Using LLMs in Software Design: An Empirical Study of GitHub and A Practitioner Survey
arXiv:2605.01392v1 Announce Type: cross
Abstract: Recent advancements in Large Language Models (LLMs) have demonstrated significant potential across a wide range of software engineering tasks, including software design, an area traditionally regarded as highly dependent on human expertise and judgment. However, there has been little research focusing on how LLMs are used in software design, nor on the associated benefits and drawbacks. This paper aims to bridge this gap by empirically investigating how software developers utilize LLMs in the context of software design. We conduct a mixed-methods study, combining a mining study of 291 developer-ChatGPT conversations shared on GitHub with a survey of 65 software practitioners.
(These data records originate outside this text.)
-- ==== Sys2Proof/Laws/State.lean ====
section
/-!
SUPPORT. The state after each named update, field by field, so that no later proof unfolds a record update.
-/

namespace Sys2Proof.Machine

/-! ## writeReg -/

@[simp] theorem State.writeReg_cfg (s : State) (r : Reg) (x : Int) : (s.writeReg r x).cfg = s.cfg := rfl
@[simp] theorem State.writeReg_v (s : State) (r : Reg) (x : Int) : (s.writeReg r x).v = s.v.set r x := rfl
@[simp] theorem State.writeReg_dctx (s : State) (r : Reg) (x : Int) : (s.writeReg r x).dctx = s.dctx := rfl
@[simp] theorem State.writeReg_ctrl (s : State) (r : Reg) (x : Int) : (s.writeReg r x).ctrl = s.ctrl := rfl
@[simp] theorem State.writeReg_status (s : State) (r : Reg) (x : Int) : (s.writeReg r x).status = s.status := rfl
@[simp] theorem State.writeReg_cmd (s : State) (r : Reg) (x : Int) : (s.writeReg r x).cmd = s.cmd := rfl
@[simp] theorem State.writeReg_arg0 (s : State) (r : Reg) (x : Int) : (s.writeReg r x).arg0 = s.arg0 := rfl
@[simp] theorem State.writeReg_arg1 (s : State) (r : Reg) (x : Int) : (s.writeReg r x).arg1 = s.arg1 := rfl
@[simp] theorem State.writeReg_res (s : State) (r : Reg) (x : Int) : (s.writeReg r x).res = s.res := rfl
@[simp] theorem State.writeReg_buf (s : State) (r : Reg) (x : Int) : (s.writeReg r x).buf = s.buf := rfl
@[simp] theorem State.writeReg_seq (s : State) (r : Reg) (x : Int) : (s.writeReg r x).seq = s.seq := rfl
@[simp] theorem State.writeReg_rdata (s : State) (r : Reg) (x : Int) : (s.writeReg r x).rdata = s.rdata := rfl
@[simp] theorem State.writeReg_inputs (s : State) (r : Reg) (x : Int) : (s.writeReg r x).inputs = s.inputs := rfl
@[simp] theorem State.writeReg_epoch (s : State) (r : Reg) (x : Int) : (s.writeReg r x).epoch = s.epoch := rfl
@[simp] theorem State.writeReg_draws (s : State) (r : Reg) (x : Int) : (s.writeReg r x).draws = s.draws := rfl
@[simp] theorem State.writeReg_bufByte (s : State) (r : Reg) (x : Int) (a : Nat) : (s.writeReg r x).bufByte a = s.bufByte a := rfl

/-! ## writeRes -/

@[simp] theorem State.writeRes_cfg (s : State) (w : Word) : (s.writeRes w).cfg = s.cfg := rfl
@[simp] theorem State.writeRes_v (s : State) (w : Word) : (s.writeRes w).v = s.v := rfl
@[simp] theorem State.writeRes_dctx (s : State) (w : Word) : (s.writeRes w).dctx = s.dctx := rfl
@[simp] theorem State.writeRes_ctrl (s : State) (w : Word) : (s.writeRes w).ctrl = s.ctrl := rfl
@[simp] theorem State.writeRes_status (s : State) (w : Word) : (s.writeRes w).status = s.status := rfl
@[simp] theorem State.writeRes_cmd (s : State) (w : Word) : (s.writeRes w).cmd = s.cmd := rfl
@[simp] theorem State.writeRes_arg0 (s : State) (w : Word) : (s.writeRes w).arg0 = s.arg0 := rfl
@[simp] theorem State.writeRes_arg1 (s : State) (w : Word) : (s.writeRes w).arg1 = s.arg1 := rfl
@[simp] theorem State.writeRes_res (s : State) (w : Word) : (s.writeRes w).res = w := rfl
@[simp] theorem State.writeRes_buf (s : State) (w : Word) : (s.writeRes w).buf = s.buf := rfl
@[simp] theorem State.writeRes_seq (s : State) (w : Word) : (s.writeRes w).seq = s.seq := rfl
@[simp] theorem State.writeRes_rdata (s : State) (w : Word) : (s.writeRes w).rdata = s.rdata := rfl
@[simp] theorem State.writeRes_inputs (s : State) (w : Word) : (s.writeRes w).inputs = s.inputs := rfl
@[simp] theorem State.writeRes_epoch (s : State) (w : Word) : (s.writeRes w).epoch = s.epoch := rfl
@[simp] theorem State.writeRes_draws (s : State) (w : Word) : (s.writeRes w).draws = s.draws := rfl
@[simp] theorem State.writeRes_bufByte (s : State) (w : Word) (a : Nat) : (s.writeRes w).bufByte a = s.bufByte a := rfl
@[simp] theorem State.writeRes_reg (s : State) (w : Word) (q : Reg) : (s.writeRes w).reg q = s.reg q := rfl

/-! ## issue -/

@[simp] theorem State.issue_cfg (s : State) (w : Word) : (s.issue w).cfg = s.cfg := rfl
@[simp] theorem State.issue_v (s : State) (w : Word) : (s.issue w).v = s.v := rfl
@[simp] theorem State.issue_dctx (s : State) (w : Word) : (s.issue w).dctx = s.dctx := rfl
@[simp] theorem State.issue_ctrl (s : State) (w : Word) : (s.issue w).ctrl = s.ctrl := rfl
@[simp] theorem State.issue_status (s : State) (w : Word) : (s.issue w).status = { s.status with done := false } := rfl
@[simp] theorem State.issue_cmd (s : State) (w : Word) : (s.issue w).cmd = w := rfl
@[simp] theorem State.issue_arg0 (s : State) (w : Word) : (s.issue w).arg0 = s.arg0 := rfl
@[simp] theorem State.issue_arg1 (s : State) (w : Word) : (s.issue w).arg1 = s.arg1 := rfl
@[simp] theorem State.issue_res (s : State) (w : Word) : (s.issue w).res = s.res := rfl
@[simp] theorem State.issue_buf (s : State) (w : Word) : (s.issue w).buf = s.buf := rfl
@[simp] theorem State.issue_seq (s : State) (w : Word) : (s.issue w).seq = some .start := rfl
@[simp] theorem State.issue_rdata (s : State) (w : Word) : (s.issue w).rdata = s.rdata := rfl
@[simp] theorem State.issue_inputs (s : State) (w : Word) : (s.issue w).inputs = s.inputs := rfl
@[simp] theorem State.issue_epoch (s : State) (w : Word) : (s.issue w).epoch = s.epoch := rfl
@[simp] theorem State.issue_draws (s : State) (w : Word) : (s.issue w).draws = s.draws := rfl
@[simp] theorem State.issue_bufByte (s : State) (w : Word) (a : Nat) : (s.issue w).bufByte a = s.bufByte a := rfl
@[simp] theorem State.issue_reg (s : State) (w : Word) (q : Reg) : (s.issue w).reg q = s.reg q := rfl

/-! ## complete -/

@[simp] theorem State.complete_cfg (s : State) (u : Bool) : (s.complete u).cfg = s.cfg := rfl
@[simp] theorem State.complete_v (s : State) (u : Bool) : (s.complete u).v = s.v := rfl
@[simp] theorem State.complete_dctx (s : State) (u : Bool) : (s.complete u).dctx = s.dctx := rfl
@[simp] theorem State.complete_ctrl (s : State) (u : Bool) : (s.complete u).ctrl = s.ctrl := rfl
@[simp] theorem State.complete_status (s : State) (u : Bool) : (s.complete u).status = { s.status with done := true, err := false, undef := u, errcode := .none } := rfl
@[simp] theorem State.complete_cmd (s : State) (u : Bool) : (s.complete u).cmd = s.cmd := rfl
@[simp] theorem State.complete_arg0 (s : State) (u : Bool) : (s.complete u).arg0 = s.arg0 := rfl
@[simp] theorem State.complete_arg1 (s : State) (u : Bool) : (s.complete u).arg1 = s.arg1 := rfl
@[simp] theorem State.complete_res (s : State) (u : Bool) : (s.complete u).res = s.res := rfl
@[simp] theorem State.complete_buf (s : State) (u : Bool) : (s.complete u).buf = s.buf := rfl
@[simp] theorem State.complete_seq (s : State) (u : Bool) : (s.complete u).seq = none := rfl
@[simp] theorem State.complete_rdata (s : State) (u : Bool) : (s.complete u).rdata = s.rdata := rfl
@[simp] theorem State.complete_inputs (s : State) (u : Bool) : (s.complete u).inputs = s.inputs := rfl
@[simp] theorem State.complete_epoch (s : State) (u : Bool) : (s.complete u).epoch = s.epoch := rfl
@[simp] theorem State.complete_draws (s : State) (u : Bool) : (s.complete u).draws = s.draws := rfl
@[simp] theorem State.complete_bufByte (s : State) (u : Bool) (a : Nat) : (s.complete u).bufByte a = s.bufByte a := rfl
@[simp] theorem State.complete_reg (s : State) (u : Bool) (q : Reg) : (s.complete u).reg q = s.reg q := rfl

/-! ## fail -/

@[simp] theorem State.fail_cfg (s : State) (e : ErrCode) : (s.fail e).cfg = s.cfg := rfl
@[simp] theorem State.fail_v (s : State) (e : ErrCode) : (s.fail e).v = s.v := rfl
@[simp] theorem State.fail_dctx (s : State) (e : ErrCode) : (s.fail e).dctx = s.dctx := rfl
@[simp] theorem State.fail_ctrl (s : State) (e : ErrCode) : (s.fail e).ctrl = s.ctrl := rfl
@[simp] theorem State.fail_status (s : State) (e : ErrCode) : (s.fail e).status = { s.status with done := true, err := true, undef := false, errcode := e } := rfl
@[simp] theorem State.fail_cmd (s : State) (e : ErrCode) : (s.fail e).cmd = s.cmd := rfl
@[simp] theorem State.fail_arg0 (s : State) (e : ErrCode) : (s.fail e).arg0 = s.arg0 := rfl
@[simp] theorem State.fail_arg1 (s : State) (e : ErrCode) : (s.fail e).arg1 = s.arg1 := rfl
@[simp] theorem State.fail_res (s : State) (e : ErrCode) : (s.fail e).res = s.res := rfl
@[simp] theorem State.fail_buf (s : State) (e : ErrCode) : (s.fail e).buf = s.buf := rfl
@[simp] theorem State.fail_seq (s : State) (e : ErrCode) : (s.fail e).seq = none := rfl
@[simp] theorem State.fail_rdata (s : State) (e : ErrCode) : (s.fail e).rdata = s.rdata := rfl
@[simp] theorem State.fail_inputs (s : State) (e : ErrCode) : (s.fail e).inputs = s.inputs := rfl
@[simp] theorem State.fail_epoch (s : State) (e : ErrCode) : (s.fail e).epoch = s.epoch := rfl
@[simp] theorem State.fail_draws (s : State) (e : ErrCode) : (s.fail e).draws = s.draws := rfl
@[simp] theorem State.fail_bufByte (s : State) (e : ErrCode) (a : Nat) : (s.fail e).bufByte a = s.bufByte a := rfl
@[simp] theorem State.fail_reg (s : State) (e : ErrCode) (q : Reg) : (s.fail e).reg q = s.reg q := rfl

/-! ## writeOrder -/

@[simp] theorem State.writeOrder_cfg (s : State) (c : Int) : (s.writeOrder c).cfg = s.cfg := rfl
@[simp] theorem State.writeOrder_v (s : State) (c : Int) : (s.writeOrder c).v = s.v := rfl
@[simp] theorem State.writeOrder_dctx (s : State) (c : Int) : (s.writeOrder c).dctx = s.dctx := rfl
@[simp] theorem State.writeOrder_ctrl (s : State) (c : Int) : (s.writeOrder c).ctrl = s.ctrl := rfl
@[simp] theorem State.writeOrder_status (s : State) (c : Int) : (s.writeOrder c).status = { s.status with lt := decide (c = -1), eq := decide (c = 0), gt := decide (c = 1) } := rfl
@[simp] theorem State.writeOrder_cmd (s : State) (c : Int) : (s.writeOrder c).cmd = s.cmd := rfl
@[simp] theorem State.writeOrder_arg0 (s : State) (c : Int) : (s.writeOrder c).arg0 = s.arg0 := rfl
@[simp] theorem State.writeOrder_arg1 (s : State) (c : Int) : (s.writeOrder c).arg1 = s.arg1 := rfl
@[simp] theorem State.writeOrder_res (s : State) (c : Int) : (s.writeOrder c).res = s.res := rfl
@[simp] theorem State.writeOrder_buf (s : State) (c : Int) : (s.writeOrder c).buf = s.buf := rfl
@[simp] theorem State.writeOrder_seq (s : State) (c : Int) : (s.writeOrder c).seq = s.seq := rfl
@[simp] theorem State.writeOrder_rdata (s : State) (c : Int) : (s.writeOrder c).rdata = s.rdata := rfl
@[simp] theorem State.writeOrder_inputs (s : State) (c : Int) : (s.writeOrder c).inputs = s.inputs := rfl
@[simp] theorem State.writeOrder_epoch (s : State) (c : Int) : (s.writeOrder c).epoch = s.epoch := rfl
@[simp] theorem State.writeOrder_draws (s : State) (c : Int) : (s.writeOrder c).draws = s.draws := rfl
@[simp] theorem State.writeOrder_bufByte (s : State) (c : Int) (a : Nat) : (s.writeOrder c).bufByte a = s.bufByte a := rfl
@[simp] theorem State.writeOrder_reg (s : State) (c : Int) (q : Reg) : (s.writeOrder c).reg q = s.reg q := rfl

/-! ## refuseWrite -/

@[simp] theorem State.refuseWrite_cfg (s : State) : s.refuseWrite.cfg = s.cfg := rfl
@[simp] theorem State.refuseWrite_v (s : State) : s.refuseWrite.v = s.v := rfl
@[simp] theorem State.refuseWrite_dctx (s : State) : s.refuseWrite.dctx = s.dctx := rfl
@[simp] theorem State.refuseWrite_ctrl (s : State) : s.refuseWrite.ctrl = s.ctrl := rfl
@[simp] theorem State.refuseWrite_status (s : State) : s.refuseWrite.status = { s.status with ovr := true } := rfl
@[simp] theorem State.refuseWrite_cmd (s : State) : s.refuseWrite.cmd = s.cmd := rfl
@[simp] theorem State.refuseWrite_arg0 (s : State) : s.refuseWrite.arg0 = s.arg0 := rfl
@[simp] theorem State.refuseWrite_arg1 (s : State) : s.refuseWrite.arg1 = s.arg1 := rfl
@[simp] theorem State.refuseWrite_res (s : State) : s.refuseWrite.res = s.res := rfl
@[simp] theorem State.refuseWrite_buf (s : State) : s.refuseWrite.buf = s.buf := rfl
@[simp] theorem State.refuseWrite_seq (s : State) : s.refuseWrite.seq = s.seq := rfl
@[simp] theorem State.refuseWrite_rdata (s : State) : s.refuseWrite.rdata = s.rdata := rfl
@[simp] theorem State.refuseWrite_inputs (s : State) : s.refuseWrite.inputs = s.inputs := rfl
@[simp] theorem State.refuseWrite_epoch (s : State) : s.refuseWrite.epoch = s.epoch := rfl
@[simp] theorem State.refuseWrite_draws (s : State) : s.refuseWrite.draws = s.draws := rfl
@[simp] theorem State.refuseWrite_bufByte (s : State) (a : Nat) : s.refuseWrite.bufByte a = s.bufByte a := rfl
@[simp] theorem State.refuseWrite_reg (s : State) (q : Reg) : s.refuseWrite.reg q = s.reg q := rfl

/-! ## resetBlock -/

@[simp] theorem State.resetBlock_cfg (s : State) : s.resetBlock.cfg = s.cfg := rfl
@[simp] theorem State.resetBlock_v (s : State) : s.resetBlock.v = State.reset.v := rfl
@[simp] theorem State.resetBlock_dctx (s : State) : s.resetBlock.dctx = State.reset.dctx := rfl
@[simp] theorem State.resetBlock_ctrl (s : State) : s.resetBlock.ctrl = State.reset.ctrl := rfl
@[simp] theorem State.resetBlock_status (s : State) : s.resetBlock.status = State.reset.status := rfl
@[simp] theorem State.resetBlock_cmd (s : State) : s.resetBlock.cmd = 0 := rfl
@[simp] theorem State.resetBlock_arg0 (s : State) : s.resetBlock.arg0 = 0 := rfl
@[simp] theorem State.resetBlock_arg1 (s : State) : s.resetBlock.arg1 = 0 := rfl
@[simp] theorem State.resetBlock_res (s : State) : s.resetBlock.res = 0 := rfl
@[simp] theorem State.resetBlock_buf (s : State) : s.resetBlock.buf = [] := rfl
@[simp] theorem State.resetBlock_seq (s : State) : s.resetBlock.seq = none := rfl
@[simp] theorem State.resetBlock_rdata (s : State) : s.resetBlock.rdata = s.rdata := rfl
@[simp] theorem State.resetBlock_inputs (s : State) : s.resetBlock.inputs = s.inputs := rfl
@[simp] theorem State.resetBlock_epoch (s : State) : s.resetBlock.epoch = s.epoch + 1 := rfl
@[simp] theorem State.resetBlock_draws (s : State) : s.resetBlock.draws = s.draws := rfl

/-! ## Reading registers -/

@[simp] theorem State.writeReg_reg (s : State) (r : Reg) (x : Int) (q : Reg) :
    (s.writeReg r x).reg q = if q = r then x else s.reg q := by
  by_cases h : q = r
  · subst h; simp [State.reg, State.writeReg]
  · have h' : r.val ≠ q.val := fun e => h (Fin.ext e.symm)
    simp [State.reg, State.writeReg, h, h']

@[simp] theorem State.reset_reg (r : Reg) : State.reset.reg r = 0 := by
  simp [State.reg, State.reset]

@[simp] theorem State.resetBlock_reg (s : State) (r : Reg) : s.resetBlock.reg r = 0 := by
  simp [State.reg, State.reset]

@[simp] theorem State.resetBlock_bufByte (s : State) (a : Nat) :
    s.resetBlock.bufByte a = Config.resetByte (s.epoch + 1) a := rfl

/-! ## Views -/

theorem State.busy_eq (s : State) : s.busy = s.seq.isSome := rfl

@[simp] theorem State.complete_busy (s : State) (u : Bool) : (s.complete u).busy = false := rfl

@[simp] theorem State.fail_busy (s : State) (e : ErrCode) : (s.fail e).busy = false := rfl

@[simp] theorem State.issue_busy (s : State) (w : Word) : (s.issue w).busy = true := rfl

theorem State.wreq_eq_false_of_idle {s : State} (h : s.seq = none) : s.wreq = false := by
  simp [State.wreq, State.wbound, h]

/-- What a sequencer's move leaves unchanged: everything but the sequencer. -/
theorem State.setSeq_reg (s : State) (q : Option Sequencer) (r : Reg) : { s with seq := q }.reg r = s.reg r := rfl

end Sys2Proof.Machine
end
Our findings reveal nine distinct categories of design tasks supported by ChatGPT, including architecture design, data model design, and the use of design patterns. We further characterize developer-ChatGPT interactions, showing that developers primarily use ChatGPT for knowledge acquisition and design-related code generation, with most tasks situated at the detailed design level. The study identifies seven key benefits of utilizing LLMs in software design as perceived by developers, such as better technology selection and the early detection of design flaws. We also uncover six limitations, including the generation of overly lengthy and difficult-to-read outputs, the creation of inexecutable or incorrect code, and a heavy reliance on context that can lead to hallucinated results. These findings provide an evidence-based characterization of current LLM use in software design from both open-source and practitioner perspectives, highlighting a tension between perceived benefits and limitations, which lays a foundation for future research and the development of effective techniques and tools to integrate LLMs into software design practices.